What needs to be done >> Set down exactly the lines below, starting at the one that contains "p f s) := by" and ending at the one that contains "unfold execPortRekey", with both of those lines included and nothing else.

Source records:
++++++++++++++++++++
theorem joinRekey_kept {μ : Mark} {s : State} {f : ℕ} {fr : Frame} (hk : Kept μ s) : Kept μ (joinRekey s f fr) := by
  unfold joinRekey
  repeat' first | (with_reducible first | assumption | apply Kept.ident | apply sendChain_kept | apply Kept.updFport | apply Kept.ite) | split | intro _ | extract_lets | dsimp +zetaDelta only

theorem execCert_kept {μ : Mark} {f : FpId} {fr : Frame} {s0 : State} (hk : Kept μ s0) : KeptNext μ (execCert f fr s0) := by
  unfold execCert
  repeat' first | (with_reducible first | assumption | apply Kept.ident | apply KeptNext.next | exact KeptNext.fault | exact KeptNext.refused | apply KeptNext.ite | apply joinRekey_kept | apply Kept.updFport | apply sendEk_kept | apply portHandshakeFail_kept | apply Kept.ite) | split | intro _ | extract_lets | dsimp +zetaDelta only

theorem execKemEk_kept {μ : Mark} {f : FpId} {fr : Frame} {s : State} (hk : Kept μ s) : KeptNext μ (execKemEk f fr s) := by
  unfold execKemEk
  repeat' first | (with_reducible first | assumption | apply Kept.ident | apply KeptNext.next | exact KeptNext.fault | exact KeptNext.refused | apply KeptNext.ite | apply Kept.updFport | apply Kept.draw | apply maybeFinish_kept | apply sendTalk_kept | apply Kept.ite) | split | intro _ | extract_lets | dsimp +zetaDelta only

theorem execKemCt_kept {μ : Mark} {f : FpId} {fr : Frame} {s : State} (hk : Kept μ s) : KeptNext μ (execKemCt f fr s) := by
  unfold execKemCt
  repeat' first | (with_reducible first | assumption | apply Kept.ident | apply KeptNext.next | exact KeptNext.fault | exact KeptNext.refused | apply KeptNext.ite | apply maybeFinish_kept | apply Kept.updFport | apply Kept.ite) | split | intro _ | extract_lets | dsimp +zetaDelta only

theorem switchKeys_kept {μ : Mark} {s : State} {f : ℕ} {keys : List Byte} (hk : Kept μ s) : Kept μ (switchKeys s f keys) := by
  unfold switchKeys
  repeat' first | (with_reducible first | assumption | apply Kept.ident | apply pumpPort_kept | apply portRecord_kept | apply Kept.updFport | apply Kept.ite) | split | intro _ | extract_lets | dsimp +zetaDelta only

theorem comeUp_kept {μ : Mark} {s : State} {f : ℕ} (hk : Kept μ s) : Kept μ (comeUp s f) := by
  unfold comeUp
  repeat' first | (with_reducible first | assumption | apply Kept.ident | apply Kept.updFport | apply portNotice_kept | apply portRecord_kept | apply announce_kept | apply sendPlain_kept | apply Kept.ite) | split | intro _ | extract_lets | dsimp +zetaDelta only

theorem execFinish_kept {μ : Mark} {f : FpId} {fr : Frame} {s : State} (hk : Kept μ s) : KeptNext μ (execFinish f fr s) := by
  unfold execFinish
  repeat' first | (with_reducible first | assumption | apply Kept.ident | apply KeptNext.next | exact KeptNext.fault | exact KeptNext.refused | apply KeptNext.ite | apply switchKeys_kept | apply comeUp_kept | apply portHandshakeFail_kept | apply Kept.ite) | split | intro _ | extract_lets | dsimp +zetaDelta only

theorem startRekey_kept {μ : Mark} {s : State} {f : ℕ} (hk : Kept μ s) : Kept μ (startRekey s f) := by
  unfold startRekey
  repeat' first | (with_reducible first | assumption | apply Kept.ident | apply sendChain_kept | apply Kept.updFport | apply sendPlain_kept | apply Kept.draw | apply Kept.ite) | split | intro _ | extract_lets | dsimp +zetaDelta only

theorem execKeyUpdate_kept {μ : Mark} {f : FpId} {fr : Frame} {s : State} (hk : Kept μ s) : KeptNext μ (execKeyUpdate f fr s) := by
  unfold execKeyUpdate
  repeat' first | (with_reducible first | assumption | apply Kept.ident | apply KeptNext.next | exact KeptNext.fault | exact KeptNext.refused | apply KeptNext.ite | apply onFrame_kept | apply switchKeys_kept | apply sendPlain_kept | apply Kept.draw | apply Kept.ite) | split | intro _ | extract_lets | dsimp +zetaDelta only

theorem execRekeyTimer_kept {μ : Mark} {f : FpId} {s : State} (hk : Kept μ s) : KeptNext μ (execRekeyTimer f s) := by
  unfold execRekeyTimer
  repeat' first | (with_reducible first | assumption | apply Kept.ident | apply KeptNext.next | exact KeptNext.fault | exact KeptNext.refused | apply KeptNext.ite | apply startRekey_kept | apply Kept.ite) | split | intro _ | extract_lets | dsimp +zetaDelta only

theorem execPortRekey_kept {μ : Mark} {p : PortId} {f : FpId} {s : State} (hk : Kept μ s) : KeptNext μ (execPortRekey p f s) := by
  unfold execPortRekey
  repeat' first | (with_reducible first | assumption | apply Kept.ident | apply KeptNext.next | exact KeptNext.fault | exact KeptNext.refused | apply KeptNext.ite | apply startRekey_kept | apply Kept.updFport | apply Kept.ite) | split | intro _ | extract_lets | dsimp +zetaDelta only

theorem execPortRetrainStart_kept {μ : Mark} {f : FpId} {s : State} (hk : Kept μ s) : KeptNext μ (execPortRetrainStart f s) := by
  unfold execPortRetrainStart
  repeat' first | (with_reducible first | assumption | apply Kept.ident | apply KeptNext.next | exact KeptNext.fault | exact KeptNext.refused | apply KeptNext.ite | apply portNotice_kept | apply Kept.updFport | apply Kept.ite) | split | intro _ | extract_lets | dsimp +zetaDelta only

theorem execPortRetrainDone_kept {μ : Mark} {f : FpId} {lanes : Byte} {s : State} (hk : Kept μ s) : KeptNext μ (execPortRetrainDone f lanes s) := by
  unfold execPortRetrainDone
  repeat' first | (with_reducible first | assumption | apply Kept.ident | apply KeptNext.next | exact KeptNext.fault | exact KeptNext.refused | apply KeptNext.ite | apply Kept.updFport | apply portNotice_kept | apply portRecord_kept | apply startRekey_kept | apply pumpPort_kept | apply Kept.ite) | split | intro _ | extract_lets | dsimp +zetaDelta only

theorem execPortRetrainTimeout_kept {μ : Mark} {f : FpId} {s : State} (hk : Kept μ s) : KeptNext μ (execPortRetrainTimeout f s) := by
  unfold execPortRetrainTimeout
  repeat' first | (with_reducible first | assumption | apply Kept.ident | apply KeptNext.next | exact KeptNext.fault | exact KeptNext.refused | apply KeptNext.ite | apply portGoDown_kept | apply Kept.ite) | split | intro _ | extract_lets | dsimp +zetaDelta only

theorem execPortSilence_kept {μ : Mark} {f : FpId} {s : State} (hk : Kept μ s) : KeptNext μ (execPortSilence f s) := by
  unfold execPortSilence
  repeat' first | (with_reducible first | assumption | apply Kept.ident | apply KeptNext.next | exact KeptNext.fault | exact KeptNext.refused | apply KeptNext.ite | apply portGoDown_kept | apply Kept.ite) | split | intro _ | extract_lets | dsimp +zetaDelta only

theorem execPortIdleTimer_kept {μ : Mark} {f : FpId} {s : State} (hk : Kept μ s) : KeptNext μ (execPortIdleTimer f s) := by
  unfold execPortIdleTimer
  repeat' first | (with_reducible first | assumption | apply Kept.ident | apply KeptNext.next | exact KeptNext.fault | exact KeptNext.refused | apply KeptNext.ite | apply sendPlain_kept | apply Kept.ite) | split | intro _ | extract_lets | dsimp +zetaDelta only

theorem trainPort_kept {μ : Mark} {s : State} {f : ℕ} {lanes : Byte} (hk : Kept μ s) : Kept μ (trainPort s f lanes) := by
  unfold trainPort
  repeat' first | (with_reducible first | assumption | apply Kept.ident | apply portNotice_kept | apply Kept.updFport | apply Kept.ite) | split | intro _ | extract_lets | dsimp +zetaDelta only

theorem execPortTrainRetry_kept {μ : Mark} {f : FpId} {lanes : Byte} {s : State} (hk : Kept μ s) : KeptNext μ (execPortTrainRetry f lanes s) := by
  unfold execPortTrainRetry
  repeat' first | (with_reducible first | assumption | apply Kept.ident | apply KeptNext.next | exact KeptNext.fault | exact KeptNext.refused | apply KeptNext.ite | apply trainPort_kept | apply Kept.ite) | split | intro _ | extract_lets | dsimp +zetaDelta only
++++++++++++++++++++
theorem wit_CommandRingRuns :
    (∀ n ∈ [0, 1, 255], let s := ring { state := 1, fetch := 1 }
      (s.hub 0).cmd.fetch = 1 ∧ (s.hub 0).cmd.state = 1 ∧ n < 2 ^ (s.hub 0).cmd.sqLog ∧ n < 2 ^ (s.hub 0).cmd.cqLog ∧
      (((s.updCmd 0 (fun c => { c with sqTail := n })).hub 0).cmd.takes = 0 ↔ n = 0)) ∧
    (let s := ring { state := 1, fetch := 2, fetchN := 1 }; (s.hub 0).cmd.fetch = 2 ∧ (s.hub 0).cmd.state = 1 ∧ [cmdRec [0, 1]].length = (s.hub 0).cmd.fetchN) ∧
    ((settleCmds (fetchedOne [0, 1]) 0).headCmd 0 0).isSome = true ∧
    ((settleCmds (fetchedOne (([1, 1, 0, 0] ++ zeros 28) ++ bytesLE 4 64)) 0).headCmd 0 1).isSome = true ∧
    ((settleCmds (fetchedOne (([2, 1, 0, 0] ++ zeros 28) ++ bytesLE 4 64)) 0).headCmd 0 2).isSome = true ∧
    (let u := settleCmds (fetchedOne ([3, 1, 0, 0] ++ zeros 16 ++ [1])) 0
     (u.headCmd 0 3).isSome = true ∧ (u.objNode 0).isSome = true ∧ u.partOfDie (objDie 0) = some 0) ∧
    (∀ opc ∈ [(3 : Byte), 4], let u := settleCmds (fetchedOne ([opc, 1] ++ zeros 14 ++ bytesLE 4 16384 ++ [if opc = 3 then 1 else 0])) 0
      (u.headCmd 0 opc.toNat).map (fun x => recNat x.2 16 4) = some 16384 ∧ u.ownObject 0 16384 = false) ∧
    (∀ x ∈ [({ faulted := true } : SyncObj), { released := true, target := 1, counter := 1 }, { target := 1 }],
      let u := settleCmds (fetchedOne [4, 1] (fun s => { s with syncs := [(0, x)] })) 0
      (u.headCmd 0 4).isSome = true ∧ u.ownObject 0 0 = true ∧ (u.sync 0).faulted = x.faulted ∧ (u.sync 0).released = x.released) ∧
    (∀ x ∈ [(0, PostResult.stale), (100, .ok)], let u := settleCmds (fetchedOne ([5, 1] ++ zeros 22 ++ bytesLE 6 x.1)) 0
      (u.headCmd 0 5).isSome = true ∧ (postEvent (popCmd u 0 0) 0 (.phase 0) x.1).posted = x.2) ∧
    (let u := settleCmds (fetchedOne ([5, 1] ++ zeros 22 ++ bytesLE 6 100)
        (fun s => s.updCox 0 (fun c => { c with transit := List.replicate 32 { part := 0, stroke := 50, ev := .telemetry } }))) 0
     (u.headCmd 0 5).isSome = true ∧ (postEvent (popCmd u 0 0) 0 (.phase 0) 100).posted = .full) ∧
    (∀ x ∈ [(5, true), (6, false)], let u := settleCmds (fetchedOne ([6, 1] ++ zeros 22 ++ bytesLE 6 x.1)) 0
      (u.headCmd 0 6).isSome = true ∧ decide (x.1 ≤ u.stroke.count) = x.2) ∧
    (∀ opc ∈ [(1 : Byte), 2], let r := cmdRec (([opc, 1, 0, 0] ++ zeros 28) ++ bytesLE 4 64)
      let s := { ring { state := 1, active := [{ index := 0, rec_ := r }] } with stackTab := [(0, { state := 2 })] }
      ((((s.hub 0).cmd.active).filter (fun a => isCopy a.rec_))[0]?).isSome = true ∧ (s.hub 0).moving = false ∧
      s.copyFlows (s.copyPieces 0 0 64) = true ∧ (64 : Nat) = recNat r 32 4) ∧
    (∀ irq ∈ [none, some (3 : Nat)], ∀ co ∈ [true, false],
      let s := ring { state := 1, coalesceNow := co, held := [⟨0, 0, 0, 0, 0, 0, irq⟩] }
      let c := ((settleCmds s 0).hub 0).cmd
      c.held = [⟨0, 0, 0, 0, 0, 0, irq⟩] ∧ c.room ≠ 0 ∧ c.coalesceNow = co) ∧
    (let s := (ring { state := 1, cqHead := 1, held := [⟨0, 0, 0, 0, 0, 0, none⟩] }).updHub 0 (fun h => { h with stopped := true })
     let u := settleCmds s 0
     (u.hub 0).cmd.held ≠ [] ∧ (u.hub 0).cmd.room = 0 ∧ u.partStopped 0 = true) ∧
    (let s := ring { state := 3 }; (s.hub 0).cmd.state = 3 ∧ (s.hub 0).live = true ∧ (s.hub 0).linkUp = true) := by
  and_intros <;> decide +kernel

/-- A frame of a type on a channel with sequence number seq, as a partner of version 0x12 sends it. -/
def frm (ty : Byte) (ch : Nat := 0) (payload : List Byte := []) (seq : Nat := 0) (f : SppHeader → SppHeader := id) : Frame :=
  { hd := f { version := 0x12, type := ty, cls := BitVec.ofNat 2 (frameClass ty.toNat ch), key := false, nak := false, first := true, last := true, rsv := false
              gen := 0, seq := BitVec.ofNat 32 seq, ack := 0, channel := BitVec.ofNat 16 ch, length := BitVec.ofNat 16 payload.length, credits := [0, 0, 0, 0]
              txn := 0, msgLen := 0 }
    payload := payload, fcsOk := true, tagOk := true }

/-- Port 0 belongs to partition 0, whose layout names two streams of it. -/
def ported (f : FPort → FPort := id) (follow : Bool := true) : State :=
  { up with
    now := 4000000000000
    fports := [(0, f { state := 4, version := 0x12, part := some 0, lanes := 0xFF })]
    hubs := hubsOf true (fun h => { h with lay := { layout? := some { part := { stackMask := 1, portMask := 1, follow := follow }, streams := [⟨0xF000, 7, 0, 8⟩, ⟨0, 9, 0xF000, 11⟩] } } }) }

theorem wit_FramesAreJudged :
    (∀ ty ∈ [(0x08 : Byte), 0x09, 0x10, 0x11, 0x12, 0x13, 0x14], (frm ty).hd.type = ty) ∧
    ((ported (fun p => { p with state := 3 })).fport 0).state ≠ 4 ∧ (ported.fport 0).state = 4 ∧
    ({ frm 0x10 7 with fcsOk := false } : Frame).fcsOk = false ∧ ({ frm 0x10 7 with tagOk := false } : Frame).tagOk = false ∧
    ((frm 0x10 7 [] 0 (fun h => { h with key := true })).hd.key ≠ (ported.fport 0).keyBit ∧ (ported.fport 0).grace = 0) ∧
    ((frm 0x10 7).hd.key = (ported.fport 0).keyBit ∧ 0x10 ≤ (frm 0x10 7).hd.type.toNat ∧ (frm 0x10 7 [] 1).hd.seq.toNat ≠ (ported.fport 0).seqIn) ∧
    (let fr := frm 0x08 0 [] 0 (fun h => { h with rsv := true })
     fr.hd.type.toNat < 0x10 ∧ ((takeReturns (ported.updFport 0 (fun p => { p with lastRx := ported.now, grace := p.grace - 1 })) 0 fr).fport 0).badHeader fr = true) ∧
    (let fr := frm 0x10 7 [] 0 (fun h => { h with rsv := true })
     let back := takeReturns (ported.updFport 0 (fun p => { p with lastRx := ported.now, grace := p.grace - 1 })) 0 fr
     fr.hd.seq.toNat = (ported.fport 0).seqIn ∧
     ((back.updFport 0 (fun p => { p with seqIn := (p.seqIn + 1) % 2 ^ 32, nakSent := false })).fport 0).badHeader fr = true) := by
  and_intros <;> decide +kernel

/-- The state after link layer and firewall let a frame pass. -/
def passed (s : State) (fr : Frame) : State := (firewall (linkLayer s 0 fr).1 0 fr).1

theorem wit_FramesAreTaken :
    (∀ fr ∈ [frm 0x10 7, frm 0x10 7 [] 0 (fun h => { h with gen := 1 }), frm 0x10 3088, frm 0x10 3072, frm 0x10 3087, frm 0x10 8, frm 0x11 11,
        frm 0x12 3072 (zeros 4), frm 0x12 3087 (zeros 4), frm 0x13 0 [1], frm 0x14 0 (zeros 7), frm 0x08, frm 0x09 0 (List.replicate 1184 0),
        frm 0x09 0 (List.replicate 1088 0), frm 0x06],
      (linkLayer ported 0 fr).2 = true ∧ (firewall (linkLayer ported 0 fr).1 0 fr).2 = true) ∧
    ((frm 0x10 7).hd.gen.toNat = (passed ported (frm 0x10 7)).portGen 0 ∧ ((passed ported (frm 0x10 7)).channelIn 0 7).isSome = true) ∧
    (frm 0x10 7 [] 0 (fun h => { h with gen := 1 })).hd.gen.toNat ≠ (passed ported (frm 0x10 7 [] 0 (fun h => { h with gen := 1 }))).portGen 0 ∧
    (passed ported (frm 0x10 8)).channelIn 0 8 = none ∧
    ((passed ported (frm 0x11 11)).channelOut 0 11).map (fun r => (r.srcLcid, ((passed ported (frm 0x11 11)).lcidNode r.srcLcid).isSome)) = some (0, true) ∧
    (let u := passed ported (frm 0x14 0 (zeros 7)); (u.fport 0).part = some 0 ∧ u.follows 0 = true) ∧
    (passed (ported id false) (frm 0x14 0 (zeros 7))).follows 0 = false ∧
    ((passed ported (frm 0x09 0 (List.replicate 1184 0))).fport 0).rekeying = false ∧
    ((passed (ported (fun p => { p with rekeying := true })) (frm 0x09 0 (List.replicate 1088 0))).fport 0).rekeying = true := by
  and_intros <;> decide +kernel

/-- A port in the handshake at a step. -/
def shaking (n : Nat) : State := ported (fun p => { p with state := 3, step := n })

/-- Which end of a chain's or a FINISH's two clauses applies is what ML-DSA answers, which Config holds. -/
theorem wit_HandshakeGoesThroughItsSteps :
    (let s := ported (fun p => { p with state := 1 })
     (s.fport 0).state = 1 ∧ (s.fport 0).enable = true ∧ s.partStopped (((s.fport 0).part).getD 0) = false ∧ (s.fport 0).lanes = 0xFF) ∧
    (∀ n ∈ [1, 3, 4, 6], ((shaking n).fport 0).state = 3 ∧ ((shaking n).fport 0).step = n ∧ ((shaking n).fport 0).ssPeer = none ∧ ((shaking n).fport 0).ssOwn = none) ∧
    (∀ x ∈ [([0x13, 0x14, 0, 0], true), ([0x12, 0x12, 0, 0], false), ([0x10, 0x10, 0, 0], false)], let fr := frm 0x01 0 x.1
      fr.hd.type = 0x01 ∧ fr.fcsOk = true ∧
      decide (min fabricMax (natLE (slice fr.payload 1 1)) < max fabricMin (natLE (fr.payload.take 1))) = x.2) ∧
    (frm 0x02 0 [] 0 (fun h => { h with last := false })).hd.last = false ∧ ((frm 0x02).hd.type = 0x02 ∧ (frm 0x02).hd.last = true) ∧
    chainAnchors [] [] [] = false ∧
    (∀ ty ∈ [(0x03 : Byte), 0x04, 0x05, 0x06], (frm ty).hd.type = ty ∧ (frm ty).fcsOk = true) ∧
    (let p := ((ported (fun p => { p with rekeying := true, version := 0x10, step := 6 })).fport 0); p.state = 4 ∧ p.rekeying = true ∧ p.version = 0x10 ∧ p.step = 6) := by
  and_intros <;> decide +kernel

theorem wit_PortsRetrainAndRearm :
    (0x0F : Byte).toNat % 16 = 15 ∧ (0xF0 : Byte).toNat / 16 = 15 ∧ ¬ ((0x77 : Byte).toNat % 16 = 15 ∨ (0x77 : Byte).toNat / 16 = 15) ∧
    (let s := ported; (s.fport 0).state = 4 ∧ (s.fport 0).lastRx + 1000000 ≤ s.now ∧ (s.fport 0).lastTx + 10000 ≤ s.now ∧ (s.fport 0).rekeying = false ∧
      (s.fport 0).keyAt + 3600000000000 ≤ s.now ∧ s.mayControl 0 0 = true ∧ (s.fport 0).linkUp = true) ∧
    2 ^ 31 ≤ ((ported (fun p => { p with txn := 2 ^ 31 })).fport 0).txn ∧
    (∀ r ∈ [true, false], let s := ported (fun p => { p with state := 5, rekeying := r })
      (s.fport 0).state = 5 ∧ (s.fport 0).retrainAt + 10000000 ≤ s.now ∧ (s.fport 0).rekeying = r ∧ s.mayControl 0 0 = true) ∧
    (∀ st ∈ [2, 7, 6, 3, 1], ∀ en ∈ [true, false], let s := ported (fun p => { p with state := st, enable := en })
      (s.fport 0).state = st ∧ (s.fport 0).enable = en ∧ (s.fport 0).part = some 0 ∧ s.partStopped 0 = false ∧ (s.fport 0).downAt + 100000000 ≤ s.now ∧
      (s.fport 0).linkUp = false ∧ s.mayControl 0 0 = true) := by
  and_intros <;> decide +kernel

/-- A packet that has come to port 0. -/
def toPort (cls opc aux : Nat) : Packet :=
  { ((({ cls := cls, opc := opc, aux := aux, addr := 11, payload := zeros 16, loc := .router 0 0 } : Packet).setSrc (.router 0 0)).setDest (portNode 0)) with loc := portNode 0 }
++++++++++++++++++++
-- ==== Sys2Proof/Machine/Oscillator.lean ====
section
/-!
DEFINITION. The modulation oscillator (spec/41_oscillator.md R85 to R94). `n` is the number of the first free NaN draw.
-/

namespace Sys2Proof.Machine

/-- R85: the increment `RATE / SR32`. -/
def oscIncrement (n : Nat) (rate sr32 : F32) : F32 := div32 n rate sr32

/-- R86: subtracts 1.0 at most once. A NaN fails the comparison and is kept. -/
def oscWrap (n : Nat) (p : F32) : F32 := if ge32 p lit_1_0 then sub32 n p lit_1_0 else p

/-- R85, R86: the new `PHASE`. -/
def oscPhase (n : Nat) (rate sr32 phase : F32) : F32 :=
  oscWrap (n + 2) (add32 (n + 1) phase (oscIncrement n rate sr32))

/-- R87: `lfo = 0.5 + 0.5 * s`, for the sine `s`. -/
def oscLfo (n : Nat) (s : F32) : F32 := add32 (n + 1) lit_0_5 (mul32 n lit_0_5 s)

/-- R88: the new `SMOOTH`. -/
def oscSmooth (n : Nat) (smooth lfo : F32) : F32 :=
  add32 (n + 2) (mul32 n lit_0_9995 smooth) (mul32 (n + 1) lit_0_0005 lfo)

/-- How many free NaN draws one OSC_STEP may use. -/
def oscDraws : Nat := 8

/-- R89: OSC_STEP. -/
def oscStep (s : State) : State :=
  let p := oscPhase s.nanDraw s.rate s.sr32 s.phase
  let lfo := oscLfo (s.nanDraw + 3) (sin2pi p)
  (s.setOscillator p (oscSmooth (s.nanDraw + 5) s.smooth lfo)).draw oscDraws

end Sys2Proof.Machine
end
++++++++++++++++++++
Response area >>
theorem execPortRekey_kept {μ : Mark} {p : PortId} {f : FpId} {s : State} (hk : Kept μ s) : KeptNext μ (execPortRekey p f s) := by
  unfold execPortRekey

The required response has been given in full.